Habib took to Twitter a week ago to point out how striking it was that many in the ruling party, as well as those in Cosatu, the ANC Youth League, the SACP and the EFF, had been complaining about load-shedding. He wrote:

“Yet they are the architects of this crisis by advancing cadre deployment, non-meritocratic [appointments], Zuma’s appointment as President & their general lawlessness. And if you listen to their current political rhetoric, they have learnt nothing. They [are] still immersed in nonsensical rhetoric, unrealistic proposals & protests that are still violent-prone. I have said before, SA’s curse is its politicians, including those masquerading as activists.

“Neither is there a future in a new generation of party political activists. The young here are as bad as the older generation. They have been acculturated in the parties & have become politicians who want their turn in the feeding frenzy & are as incompetent as their predecessors.”

If a new generation was to lead the county out of this mess, he continued, they clearly had to come from “outside the parties”. The future lay not with activists and politicians, but with ordinary folk struggling to survive. 

Such “explosive” comments led to a podcast with Eusebius McKaiser, which at little more than 22 minutes in length, was more in keeping with our tolerance levels. (You paying attention, Carl?) Habib later tweeted about the responses to his earlier comments. There were two distinct categories here, he said. 

The first of these came from the pro-Zuma faction and EFF supporters, and was characterised by “crude racism, ageist and juvenile remarks”, the likes of which were last seen in the 1980s in such groups as the AWB. “Its reemergence now in the ruling party & opposition is dangerous, as is the indulgence thereof by so many,” he said.

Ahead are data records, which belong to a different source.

-- ==== Sys2Proof/Machine/LoopBlocks.lean ====
section
/-!
DEFINITION. What a sample does (R221, R222, R226, R233 to R244): the latched sources, each block type's computation on its
STATE words, and the PREDICT transitions.
-/

namespace Sys2Proof.Machine

/-! ### Sources (R216, R226) -/

/-- The latest result of a channel in Q8.24, or the mean of its last `n` results, of those that have arrived (R226). -/
def Chip.chanMean (m : Chip) (c n : Nat) : Int :=
  let h := (NTab.get [] m.acq.hist c).take n
  if n ≤ 1 || h.isEmpty then m.chanQ c
  else rdiv ((h.foldl (fun a w => a + m.code c w) 0) * (if m.chDiff c then 512 else 256)) h.length

/-- A quotient of two whole numbers in Q8.24; a divisor of 0 saturates with the dividend's sign (R208, R210). -/
def ratioQ (a b : Nat) : Sat :=
  if b = 0 then { v := 2147483647, sat := true }
  else
    let r := rdiv ((a : Int) * q1) b
    { v := qSat r, sat := qSat r != r }

/-- A quantity of the AC monitor in Q8.24 (R216): VEQ or an HCRMS ÷ NOM, or the frequency in Hz. -/
def Chip.acmSource (m : Chip) (i : Nat) : Sat :=
  if i = 1 then ratioQ m.acq.track.freq 1000
  else ratioQ (if i = 0 then m.fld .acqAcmVeq 0 15 0 else m.fld .acqAcmHcrms (i - 2) 15 0) (m.fld .acqAcmNom 0 15 0)

/-- A latched source (R226): the kinds that are read at the start of a sample. The others, a slot's own SPACT and block
outputs, are read as the chain computes. -/
def Chip.latchSource (m : Chip) (w : Word) (n : Nat) : Sat :=
  let i := bits w 15 0
  let k := bits w 23 20
  let of := fun (v : Int) => ({ v := v, sat := false } : Sat)
  if k = 3 then of (m.chanMean i n)
  else if k = 4 then of (m.lw i 7).toInt
  else if k = 5 then of (m.common i).toInt
  else if k = 6 then m.acmSource i
  else if k = 7 then
    of (if i < 32 then sbits (m.brnMeter .brnNMeas i) 15 0 * 512 else (bits (m.brnMeter .brnNMeas (i - 32)) 31 16 : Int) * 256)
  else of 0

/-- The results an INPUT block forms the mean of (R226). -/
def avgOf (g : Nat → Word) : Nat := if bits (g 0) 3 0 = 1 then 2 ^ bits (g 4) 1 0 else 1

/-- Every source the chain of slot s reads, two for each block (R226). -/
def Chip.latchAll (m : Chip) (s : Nat) : List (Int × Bool) :=
  (List.range (m.nblk s + 1)).flatMap (fun k =>
    let ws := blkSources (m.aw s k)
    [m.latchSource (ws.getD 0 0) (avgOf (m.aw s k)), m.latchSource (ws.getD 1 0) 1].map (fun x => (x.v, x.sat)))

/-- What a block sees of the sample under way: the slot, the outputs of the blocks before it, its latched values. -/
structure BlkIn where
  s : Nat
  k : Nat
  x : Int
  ys : List Int
  sm : Sample
  frozen : Bool

/-- The value of source word `w`, the j-th of the block (R216): an earlier block's output is this sample's, a later one's
the previous sample's. -/
def Chip.srcVal (m : Chip) (b : BlkIn) (w : Word) (j : Nat) : Int :=
  let kind := bits w 23 20
  let i := bits w 15 0
  if kind = 1 then (m.lw b.s 6).toInt
  else if kind = 2 then (if i < b.ys.length then b.ys.getD i 0 else (m.lslot b.s).ys.getD i 0)
  else (b.sm.latch.getD (2 * b.k + j) (0, false)).1

/-- A latched source of the block saturated on the way in (R208). -/
def BlkIn.srcSat (b : BlkIn) : Bool := (b.sm.latch.getD (2 * b.k) (0, false)).2 || (b.sm.latch.getD (2 * b.k + 1) (0, false)).2

/-! ### Blocks -/

/-- A block's result: its output with its SAT mark. -/
abbrev BlkOut := Chip × Sat

/-- A Q16.32 state of two words. -/
def Chip.stAcc (m : Chip) (s k j : Nat) : Sat := accOfWords (m.stw s k j) (m.stw s k (j + 1))

/-- A Q16.32 state written to its two words (R209). -/
def Chip.putAcc (m : Chip) (s k j : Nat) (a : Sat) : Chip := (m.putStw s k j (accLo a)).putStw s k (j + 1) (accHi a)

/-- A Q8.24 state. -/
def Chip.stQ (m : Chip) (s k j : Nat) : Int := (m.stw s k j).toInt

/-- INPUT. -/
def Chip.blkInput (m : Chip) (b : BlkIn) : BlkOut :=
  let d := subQ (m.srcVal b (m.aw b.s b.k 1) 0) (m.ap b.s b.k 0)
  let y := mulQ (m.ap b.s b.k 1) d.v
  (m, { y with sat := y.sat || d.sat })

/-- The second-order filter of FILTER and NOTCH with its coefficients and the places of S1 and S2. -/
def Chip.biquad (m : Chip) (b : BlkIn) (c : List Int) (j1 j2 : Nat) : BlkOut :=
  let g := fun i => c.getD i 0
  let y := accQ (accAdd (accMul (g 0) b.x) (m.stAcc b.s b.k j1))
  let s1 := accAdd (accSub (accMul (g 1) b.x) (accMul (g 3) y.v)) (m.stAcc b.s b.k j2)
  let s2 := accSub (accMul (g 2) b.x) (accMul (g 4) y.v)
  ((m.putAcc b.s b.k j1 s1).putAcc b.s b.k j2 s2, { y with sat := y.sat || s1.sat || s2.sat })

/-- FILTER. -/
def Chip.blkFilter (m : Chip) (b : BlkIn) : BlkOut :=
  if bitOf (m.aw b.s b.k 0) 16 then
    ((List.range 4).foldl (fun m j => m.putStw b.s b.k j 0) m, { v := b.x, sat := false })
  else m.biquad b ((List.range 5).map (fun i => m.ap b.s b.k i)) 0 2

/-- The coefficients of a NOTCH for a centre in mHz at the rate of its slot (R235). -/
def Chip.notchAt (m : Chip) (s k f0 : Nat) : List Sat :=
  notchCoef f0 (m.aw s k 3).toNat (m.aw s k 4).toNat (m.lslot s).rateN (m.lslot s).rateD

/-- The coefficients of a NOTCH for a centre in mHz, in STATE0 to STATE4 with FACT (R235). -/
def Chip.notchSet (m : Chip) (s k f0 : Nat) : Chip :=
  let c := (m.notchAt s k f0).map (fun x => x.v)
  ((List.range 5).foldl (fun m j => m.putStw s k j (wdI (c.getD j 0))) m).putStw s k 9 (wd f0)

/-- NOTCH (R235): a tracking notch moves its centre to MULT × SRC, clamped, while SRC is above 0. -/
def Chip.blkNotch (m : Chip) (b : BlkIn) : BlkOut :=
  let f := m.srcVal b (m.aw b.s b.k 1) 0
  let f0 := if 0 < f then
      clampI (m.aw b.s b.k 6).toNat (m.aw b.s b.k 7).toNat (rdiv (m.ap b.s b.k 3 * f * 1000) (2 ^ 48))
    else (m.stw b.s b.k 9).toNat
  let tracks := bitOf (m.aw b.s b.k 0) 16
  let sat := tracks && (m.notchAt b.s b.k f0.toNat).any (fun c => c.sat)
  let m := if tracks then m.notchSet b.s b.k f0.toNat else m
  let r := m.biquad b ((List.range 5).map (fun j => m.stQ b.s b.k j)) 5 7
  (r.1, { r.2 with sat := r.2.sat || sat })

The second category was characterised by widespread popular anger at the ANC and its collective leadership, including the president. “And there is good reason for this,” Habib wrote.

“The danger now is the choice citizens make they [are] this gatvol. In the last decade, others were at a similar point & made disastrous choices.” As examples, Habib pointed to the anti-Hillary Clinton wave that led to Donald Trump’s US presidency, as well as the upheavals in Brazil and India. “In each of these cases,” he said, “enraged by the corruption, incompetence and general lack of empathy of their political class, citizens voted for alternatives that were even more disastrous for their interests. This is the danger that SA confronts. So what are our choices to avoid this?”

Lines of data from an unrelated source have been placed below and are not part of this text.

/-- A segment may send: enabled, not fenced, not in SHADOW, its domain on (R517, R518). -/
def Chip.segSends (m : Chip) (n : Nat) : Bool :=
  m.flag .slkNCfg n 0 && !(m.seg n).fenced && m.pwr.base != .shadow && m.dom 9 = .on

/-- Segment n starts the transaction its turn falls to: its frame joins those waiting for an opportunity (R434). -/
def Chip.segStart (m : Chip) (n : Nat) : Chip :=
  if !m.segSends n then m
  else
    let room := (m.inFlight n).length < 32
    let cands := (m.startable (16 + n)).filter (fun c =>
      m.entGroup c.1.entry || (room && 0 < m.credit c.1.entry c.1.cls))
    match firstOf cands with
    | none => m
    | some (t, _) =>
      let tag := m.freeTag n
      let g := m.seg n
      let f := m.frameOf n t tag
      let m := m.genSent t (16 + n)
      let m := m.mapTxn t.id (fun o => { o with wire := true, started := true, tag := tag })
      if m.entGroup t.entry then
        (m.mapLeg t.id (16 + n) 0 (fun l => { l with active := true })).putSeg n { g with txq := g.txq ++ [f] }
      else
        (m.takeCredit t.entry t.cls).putSeg n { g with txq := g.txq ++ [f], nextTag := (tag + 1) % 65536 }

/-- A path starts the transaction its turn falls to: bus 0 to 15, or segment path − 16 (R434). -/
def Chip.pathStart (m : Chip) (p sel : Nat) : Chip := if p < 16 then m.busStart p sel else m.segStart (p - 16)

/-- The rank of a queued frame: its class, and retracts before other frames of it (R456, R515, R520). -/
def Frame.rank (f : Frame) : Nat := 2 * f.cls + b2n (f.typ != 6)

/-- The frame with the lowest rank, the first queued within it (R515). -/
def nextFrame : List Frame → Option Frame
  | [] => none
  | f :: fs =>
    match nextFrame fs with
    | none => some f
    | some g => if g.rank < f.rank then some g else some f

/-- The frames of one opportunity, and what stays queued. -/
def takeFrames : Nat → List Frame → List Frame × List Frame
  | 0, q => ([], q)
  | k + 1, q =>
    match nextFrame q with
    | none => ([], q)
    | some f =>
      let r := takeFrames k (q.erase f)
      (f :: r.1, r.2)

/-- A group's frame has been sent: that part of its transaction has ended (R444). From an identity request on its answers are awaited
(R514). -/
def Chip.frameSent (m : Chip) (n : Nat) (f : Frame) : Chip :=
  if f.typ = 11 then
    match m.ptn.discRun with
    | some d => if bitOf d 16 && bits d 20 17 = n then { m with ptn := { m.ptn with idAt := some m.now } } else m
    | none => m
  else if f.dst = 255 then
    { m with ptn := { m.ptn with pool := m.ptn.pool.map (fun t =>
        if t.entry = f.tag && m.entGroup t.entry then
          { t with legs := t.legs.map (fun l =>
              if l.path = 16 + n && l.active then { l with active := false, done := true, ok := true } else l) }
        else t) } }
  else m

/-- The frame sets what a partner does (R511): SETP, SHARE, RETRACT and FINAL. -/
def Frame.setting (f : Frame) : Bool := 4 ≤ f.typ && f.typ ≤ 7

/-- A beacon of another node has been seen on segment n (R506, R516). -/
def Chip.beaconSeen (m : Chip) (n : Nat) : Chip :=
  if m.flag .slkNCfg n 0 && m.dom 9 = .on && m.flag .slkNCfg n 1 && m.fld .slkNCfg n 12 8 != 0 then
    m.putSeg n { m.seg n with beacon := true, beaconAt := m.now }
  else m

/-- Segment n's transmit opportunity (R515): up to BURST + 1 queued frames go out in class order, owed restores before any other (R517).
With PLCA an opportunity follows a beacon, its own if the node is 0 (R506); a fenced segment and a chip in SHADOW only see it (R517, R518). -/
def Chip.plcaTx (m : Chip) (n : Nat) : Chip :=
  if !m.segSends n then m.beaconSeen n
  else
    let g := m.seg n
    let may := g.txq.filter (fun f => (m.gateOpen || !f.setting) && (!m.restoring (16 + n) || f.typ = 6))
    let r := takeFrames (m.fld .slkNPlca n 15 8 + 1) may
    let plca : Bool := m.flag .slkNCfg n 1
    let m := m.putSeg n { g with txq := r.1.foldl (fun q f => q.erase f) g.txq, sent := r.1, wire := r.1.map Frame.octets, beacon := plca,
                                 beaconAt := if plca then m.now else g.beaconAt }
    let m := m.bump .slkNCnt0 n 15 0 r.1.length
    r.1.foldl (fun m f => m.frameSent n f) m

/-! ### Frames received (R510, R513, R514) -/

/-- A segment receives: enabled, its domain on (R518). A fenced one does too (R517). -/
def Chip.segHears (m : Chip) (n : Nat) : Bool := m.flag .slkNCfg n 0 && m.dom 9 = .on

/-- The enabled entry of a segment's node. -/
def Chip.nodeEntry (m : Chip) (n src : Nat) : Option Nat :=
  (m.entriesOn (16 + n)).find? (fun e => m.entLink e && bits (m.pw e 1) 4 0 = src)

/-- The four credits of a CREDIT field (R508). -/
def creditList (c : Nat) : List Nat := [c / 4096 % 16, c / 256 % 16, c / 16 % 16, c % 16]

/-- A frame from the node of SLK_OFFERSRC has been received (R519). -/
def Chip.offerHeard (m : Chip) (n src : Nat) : Chip :=
  if m.fld .slkOffersrc 0 1 0 = n && m.fld .slkOffersrc 0 12 8 = src then { m with slk := { m.slk with offerAt := m.now } } else m

/-- A partner's frame has been received from a node: its credits replace PTN's, or the node is offered to discovery (R454,
R513). -/
def Chip.partnerFrame (m : Chip) (n src credit : Nat) : Chip :=
  let m := (m.bump .slkNCnt0 n 31 16 1).offerHeard n src
  match m.nodeEntry n src with
  | some e => m.putEnt e { m.ent e with cr := creditList credit }
  | none => if 1 ≤ src && src ≤ 31 then m.discAdd (discWord true n none src) else m

/-- A frame is discarded and counted in SLK_n_CNT2. -/
def Chip.dropFrame (m : Chip) (n : Nat) : Chip := m.bump .slkNCnt2 n 15 0 1

/-- The status and value a response gives its transaction (R510). A read's bytes that are not its item's length count as
a protocol error (DEDUCED, log entry 57). -/
def Chip.respEnd (m : Chip) (t : Txn) (st : Nat) (bytes : List Nat) : Status × Nat :=
  let len := ((itemOf (m.entClass t.entry) t.item).getD (0, 0)).2
  if st = 6 then (.erange, 0)
  else if st != 0 then (.eproto, 0)
  else if t.kind = .blkr then (if bits t.desc 31 24 < bytes.length then (.eproto, 0) else (.ok, bytes.length))
  else if t.kind.reads then (if bytes.length = len then (.ok, ofBytes bytes) else (.eproto, 0))
  else (.ok, 0)

/-- A RESP frame (R510): the transaction with its tag completes, or is sent again under a new tag while retries are left. -/
def Chip.linkResp (m : Chip) (n src tag st credit : Nat) (bytes : List Nat) : Chip :=
  if !m.segHears n then m
  else
    let hit := (m.inFlight n).find? (fun t => t.tag = tag)
    let m := m.partnerFrame n src credit
    match hit with
    | none => m.dropFrame n
    | some t =>
      let r := m.respEnd t st bytes
      if r.1 = .eproto && 0 < t.retries then
        (m.freeFrames t).mapTxn t.id (fun o => { o with wire := false, retries := o.retries - 1 })
      else
        let m := if r.1 = .ok && t.kind = .blkr then m.blockIn t bytes else m
        m.endTxn t r.1 r.2

/-- A STREAM frame (R514): its readings join the ring, or are discarded where the ring is full in STALL mode (R451) or its node has no
enabled entry. -/
def Chip.linkStream (m : Chip) (n src credit : Nat) (readings : List (Nat × Nat)) : Chip :=
  if !m.segHears n || readings.isEmpty || 16 < readings.length then m
  else
    let m := m.partnerFrame n src credit
    match m.nodeEntry n src with
    | some e => readings.foldl (fun m r =>
        ((if m.ringStalled then m.bump .slkNCnt2 n 31 16 1 else m).ringWrite r.1 e .ok r.2).reading e r.1 r.2 false) m
    | none => (m.dropFrame n).bump .slkNCnt2 n 31 16 readings.length

/-- A CREDIT frame (R513). -/
def Chip.linkCredit (m : Chip) (n src credit : Nat) : Chip :=
  if m.segHears n then m.partnerFrame n src credit else m

/-- An IDRESP frame within 10 ms of it answers the identity request of a discovery on its segment (R454, R514). -/
def Chip.linkIdResp (m : Chip) (n src credit : Nat) : Chip :=
  if !m.segHears n then m
  else
    let m := m.partnerFrame n src credit
    match m.ptn.discRun with
    | some d =>
      let asked := match m.ptn.idAt with
        | some t => m.now ≤ t + 10000
        | none => false
      if bitOf d 16 && bits d 20 17 = n && asked && 1 ≤ src && src ≤ 31 then m.discAdd (discWord true n none src) else m
    | none => m

/-- A frame is discarded (R507, R509): 0 for an FCS error, 1 for another EtherType or a VLAN tag, 2 for another version,
type or node. -/
def Chip.linkDiscard (m : Chip) (n kind : Nat) : Chip :=
  if !m.segHears n then m
  else if kind = 0 then
    let g := m.seg n
    (m.putSeg n { g with fcs := m.now :: g.fcs.filter (fun t => m.now < t + 1000000) }).bump .slkNCnt1 n 15 0 1
  else m.dropFrame n

/-! ### Segment faults (R516, R517) -/

/-- Four PLCA cycles of a segment in µs: each the beacon of 20 bit times and a silent opportunity for each node (R516). -/
def Chip.plca4 (m : Chip) (n : Nat) : Nat := (4 * (20 + m.fld .slkNCfg n 21 16 * m.fld .slkNPlca n 7 0) + 9) / 10

/-- A segment fault (R516): 1 more than ERRMAX FCS errors in a second, 2 more than COLMAX collisions while PLCA is enabled, 3 no beacon for
four cycles with NODE not 0. The FCS errors that raised one count no further. -/
def Chip.linkFault (m : Chip) (n cause : Nat) : Chip :=
  let g := m.seg n
  let plca : Bool := m.flag .slkNCfg n 1
  let late := (g.fcs.filter (fun t => m.now < t + 1000000)).length
  let can := if cause = 1 then m.fld .slkNErr n 7 0 < late else if cause = 2 then plca else cause = 3 && plca && m.node n != 0
  if !m.segHears n || !can then m
  else
    let m := if cause = 3 then m.elapse g.beaconAt (m.plca4 n) else m
    let m := m.putSeg n { g with cause := cause, beacon := g.beacon && cause != 3, fcs := if cause = 1 then [] else g.fcs }
    let m := if cause = 2 then m.bump .slkNCnt1 n 31 16 (m.fld .slkNErr n 15 8 + 1) else m
    m.raise (108 + n) n []

/-- A segment is unfenced: restores go before any other frame (R456, R517). -/
def Chip.segUnfence (m : Chip) (n : Nat) : Chip :=
  ((m.putSeg n { m.seg n with fenced := false, cause := 0, beaconAt := m.now }).dropFence .link n).pathUsable (16 + n)

/-- A write of SLK_n_CMD (R517). -/
def slkCmdAct (n : Nat) (d : Word) (m : Chip) : Act :=
  if bits d 3 0 != 1 then { v := { erange := true }, eff := fun m => (m, .ok) }
  else { v := { estate := !(m.seg n).fenced || !m.fenceRead .link n }, eff := fun m => (m.segUnfence n, .ok) }

/-- A write of an SLK register. -/
def slkAct (r : RName) (i : Nat) (d : Word) (m : Chip) : Act :=
  match r with
  | .slkNCmd => slkCmdAct i d m
  | .slkNCfg =>
    -- beacons are awaited from here on (R516)
    let await : Bool := bitOf d 0 && bitOf d 1 && (!m.flag .slkNCfg i 0 || !m.flag .slkNCfg i 1 || bits d 12 8 != m.fld .slkNCfg i 12 8)
    { actStore r i d with eff := fun m =>
        let m := m.store r i d
        (if await then m.putSeg i { m.seg i with beaconAt := m.now } else m, .ok) }
  | _ => actStore r i d

/-- The read-only registers of SLK. -/
def Chip.slkRead (m : Chip) (r : RName) (i : Nat) : Word :=
  match r with
  | .slkMaclo => wd (Config.mac.toNat % 2 ^ 32)
  | .slkMachi => wd (Config.mac.toNat / 2 ^ 32)
  | .slkNStat =>
    let g := m.seg i
    let st := if !m.flag .slkNCfg i 0 then 0 else if m.pwr.base = .shadow then 3 else if g.fenced then 2 else 1
    wd (st + b2n g.beacon * 4 + min 32 (m.inFlight i).length * 256 + g.cause * 65536)
  | _ => m.get r i

/-! ### Neighbouring shelf controllers (R512, R519) -/

/-- An answer to a neighbour's request. -/
def Chip.answer (m : Chip) (n src tag item cls status : Nat) (data : List Nat) : Chip :=
  if !m.segSends n then m
  else
    let g := m.seg n
    let f := { Frame.blank with typ := 8, cls := cls, src := m.node n, dst := src, tag := tag, item := item, data := data,
                                status := status }
    m.putSeg n { g with txq := g.txq ++ [f] }

/-- A request of a neighbour has been received. -/
def Chip.nbFrame (m : Chip) (n src : Nat) : Chip := (m.bump .slkNCnt0 n 31 16 1).offerHeard n src

/-- A neighbour reads item 0x120 (R519). `want` is the most bytes it takes. -/
def Chip.nbRead (m : Chip) (n src tag want : Nat) : Chip :=
  if !m.segHears n then m
  else (m.nbFrame n src).answer n src tag 0x120 2 0 ((leBytes (m.get .slkShelfstat 0)).take want)

/-- A neighbour's SETP of item 0x121 (R519): stored, unless its generation is below SLK_OFFERGEN while they are compared. -/
def Chip.nbSetp (m : Chip) (n src tag gen value : Nat) (tent : Bool) : Chip :=
  if !m.segHears n then m
  else
    let m := m.nbFrame n src
    if m.slk.offerCmp && gen < (m.get .slkOffergen 0).toNat then m
    else
      let m := (m.put .slkOffer 0 (wd value)).put .slkOffergen 0 (wd gen)
      let m := m.put .slkOffersrc 0 (wd (n + src * 256 + b2n tent * 65536))
      let m : Chip := { m with slk := { m.slk with offerCmp := true, offerAt := m.now } }
      ((m.eventRecord 227 n []).event 227).answer n src tag 0x121 0 0 []

/-- A neighbour's RETRACT of item 0x121 (R512): where the last generation taken lies above the carried GENF and at or below
the named one, the carried value is taken at the carried GENF. -/
def Chip.nbRetract (m : Chip) (n src tag gen value genf : Nat) : Chip :=
  if !m.segHears n then m
  else
    let m := m.nbFrame n src
    let last := (m.get .slkOffergen 0).toNat
    let m := if m.slk.offerCmp && genf < last && last ≤ gen then
        ((m.put .slkOffer 0 (wd value)).put .slkOffergen 0 (wd genf)).putF .slkOffersrc 0 16 16 0
      else m
    m.answer n src tag 0x121 0 0 []

/-- A neighbour's FINAL of item 0x121 (R512): a tentative generation at or below the named one is final. -/
def Chip.nbFinal (m : Chip) (n src tag gen : Nat) : Chip :=
  if !m.segHears n then m
  else
    let m := m.nbFrame n src
    let m := if m.slk.offerCmp && (m.get .slkOffergen 0).toNat ≤ gen then m.putF .slkOffersrc 0 16 16 0 else m
    m.answer n src tag 0x121 0 0 []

The most dangerous option we face, according to Habib, is the RETMO or EFF coming to power. “Not only would it have a fascist violent character, but it would also be a corrupt & technically incompetent political class whatever their pretensions [about] excellence.” Most opposition parties, apart from the DA, are “complacent about the fascist character” of the Redshirts. Any coalition with Malema and company will continue the country’s decline.  

As for Squirrel remaining on the job? Hopeless. “Many of those around the President are as corrupt & technically incompetent as the Zuma/EFF crowd, & if he remains in power, we are likely to see more of the same: dithering leadership and the continuous collapse of SA.”

Habib has “no doubt” that the DA would govern the country more efficiently and cites Cape Town’s example. “But they are unlikely to get the opportunity to politically rule simply because they have alienated the black middle & professional classes.”

Who then?

“Our options … are not great,” he wrote. “As I said in my previous thread, we need a complete disruption and overhaul of our party structure with the emergence of a completely new cohort of leaders and activists. This will not happen by 2024. And so we need a temporary plan to get there. This plan needs to focus on 2024 & how to wrest the institutions of the state from the corrupt & the incompetent & to also keep out the fascist. This is the political conversation that should be focussing our attention & those in the opposition committed to a democratic SA.”

There was urgent need for this, he concluded. South Africa is not only degenerating into a failing state, but it runs the risk of becoming a gangster state as well.

And the fish is bad and the seals are insane. A grim business all round. Any plans, anyone?